TLF/ TLFi /DDL /BHVF: quarté gagnant à la "mords-moi-le noeud"? Y a-t-il, oui ou non, un non partant? Combien fait le quarté dans le désordre? Sartre était-il dans les tribunes pour voir la course?  Colette, c'est sûr...

28

Re : Mords-moi le noeud

Pour répondre à P'tit Prof, je ne pense pas que le prénom Laurence soit, de nos jours, épicène. Il l'a peut-être été à une époque. Il est masculin chez nos amis anglo-saxons, mais en français il est féminin.
Par ailleurs, contrairement à ce que pense Molina, on peut ne pas être outré ou choqué sans pour autant être fou de quelque chose.;)

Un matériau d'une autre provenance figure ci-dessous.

/-- Make a request's writes, visible at the destination's scope. A line that is written whole from clean data becomes
clean; broken data poison it (R216, R234, R237). -/
def State.commitReq (s : State) (slice : Nat) (kind : Nat) (ws : List (Nat × List Byte)) (bad : Option (Nat × Bool)) :
    Map Nat × State :=
  let (pub, s1) := ws.foldl (fun (a : Map Nat × State) w =>
    let bytes := if bad.isSome then List.replicate w.2.length 0 else w.2
    (viewRange w.1 a.2.nextId bytes.length a.1, a.2.write w.1 bytes slice 0 none none 0)) ([], s)
  let lines := (pub.map (fun (p : Nat × Nat) => p.1 / 64)).dedup
  let s2 := match bad with
    | some (_, t) => lines.foldl (fun (s : State) l => s.setPoison l t) s1
    | none => (lines.filter (fun l => (pub.filter (fun (p : Nat × Nat) => p.1 / 64 == l)).length == 64)).foldl (fun (s : State) l => s.clean l) s1
  (pub, s2.addEngine slice (dstScope kind) pub)

/-- Count a counter down (R238, R273), in 64-bit signed arithmetic; a failure is recorded once. `by_` is the thread that
issued a matrix command (R274). -/
def State.countDown (s : State) (tn c n : Nat) (status : Option Nat) (pub : Map Nat) (by_ : Option Nat) : State :=
  s.modTask tn (fun t =>
    let x := mgetD t.counters c {}
    let own := match by_ with
      | some thx => mset x.own thx (viewJoin pub (mgetD x.own thx []))
      | none => x.own
    let y : Counter := {
      val := (BitVec.ofInt 64 (x.val - n)).toInt, status := if x.status = 0 then status.getD 0 else x.status
      pub := viewJoin pub x.pub, own := own }
    { t with counters := mset t.counters c y })

/-- A copy lands: its slot is free (R227), and a COPY packet completes. -/
def State.landCopy (s : State) (slice : Nat) (c : Copy) : State :=
  let s1 := { s.modSlice slice (fun x => { x with copies := x.copies.filter (fun y => y.id != c.id) }) with
    landed := mset s.landed c.id { wrote := c.wrote, failed := c.failed, slice := slice, at_ := s.cycle slice } }
  match c.packet with
  | some (vf, rnum, idx) => s1.modReel (reelKey vf rnum) (fun r => { r with results := mset r.results idx 0 })
  | none => s1

/-- Count down what has fallen, and land the copy after its last request (R234). -/
def State.settleCopy (s : State) (slice id : Nat) (pub : Map Nat) (status : Option Nat) : State :=
  match s.copyAt slice id with
  | none => s
  | some c =>
    let all := c.reqs.all (·.done)
    let sum := ((c.reqs.filter (·.done)).map (·.part)).sum / 8
    let now := if all then c.dense else if c.dense ≤ sum then c.counted else sum
    let c1 : Copy := { c with
      counted := now, wrote := viewJoin pub c.wrote, failed := if c.failed.isSome then c.failed else status }
    let s1 := s.modCopy slice id (fun _ => c1)
    let s2 := match c.ctr, c.task with
      | some k, some tn => s1.countDown tn k (now - c.counted) (status.map (fun r => 512 + r)) pub none
      | _, _ => s1
    if all then s2.landCopy slice c1 else s2

def markReq (c : Copy) (req : Nat) (f : Req → Req) : Copy := { c with reqs := c.reqs.map (fun q => if q.id = req then f q else q) }

-- What holds a request back.
def State.spent (s : State) (vf cluster : Nat) : Nat × Nat × Nat := mgetD s.budget (budgetKey vf cluster) (0, 0, 0)
/-- The budgets that a copy charges are not spent (R228): memory bytes go to the virtual function, flash bytes to the cluster
(R382). -/
def State.mayCharge (s : State) (c : Copy) (slice : Nat) : Bool :=
  let has (k : Nat) : Bool := (geomOf c.src).kind == k || (geomOf c.dst).kind == k
  (!has 0 || (s.spent c.vf (slice / 6)).1 < (s.vf c.vf).copyCap) &&
  (!has 4 || s.cellSpent (slice / 6) < (s.cluster (slice / 6)).cellCap)
/-- What a request charges: bytes of memory, and bytes of flash (R228, R371). -/
def reqCharge (c : Copy) (read written : Nat) : Nat × Nat :=
  let k (x : Nat) : Nat := (if (geomOf c.src).kind = x then read else 0) + (if (geomOf c.dst).kind = x then written else 0)
  (k 0, k 4)
def ReqOut.written (o : ReqOut) : Nat :=
  match o with
  | .write ws _ => ((ws.flatMap (fun w => (List.range w.2.length).map (· + w.1))).dedup).length
  | _ => 0
def State.charge (s : State) (c : Copy) (slice : Nat) (x : Tried) : State :=
  let (m, f) := reqCharge c x.read x.out.written
  let b := s.spent c.vf (slice / 6)
  { s with budget := mset s.budget (budgetKey c.vf (slice / 6)) (b.1 + m, b.2.1 + f, b.2.2) }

Pour en revenir au sujet, je maintiens que cela commence à devenir lourd, dans un forum sur la langue française. Je peux donner mon avis, non ?

Laurence

29

Re : Mords-moi le noeud

Laurence, vous plaisantez encore, mais je ne me ferais pas avoir cette fois-ci!

30

Re : Mords-moi le noeud

Ici, quelqu'un demande qu'on parle moins de termes relevant de la sexualité.

Presque simultanément, dans un autre rubrique, quelqu'un demande qu'on parle moins de grammaire.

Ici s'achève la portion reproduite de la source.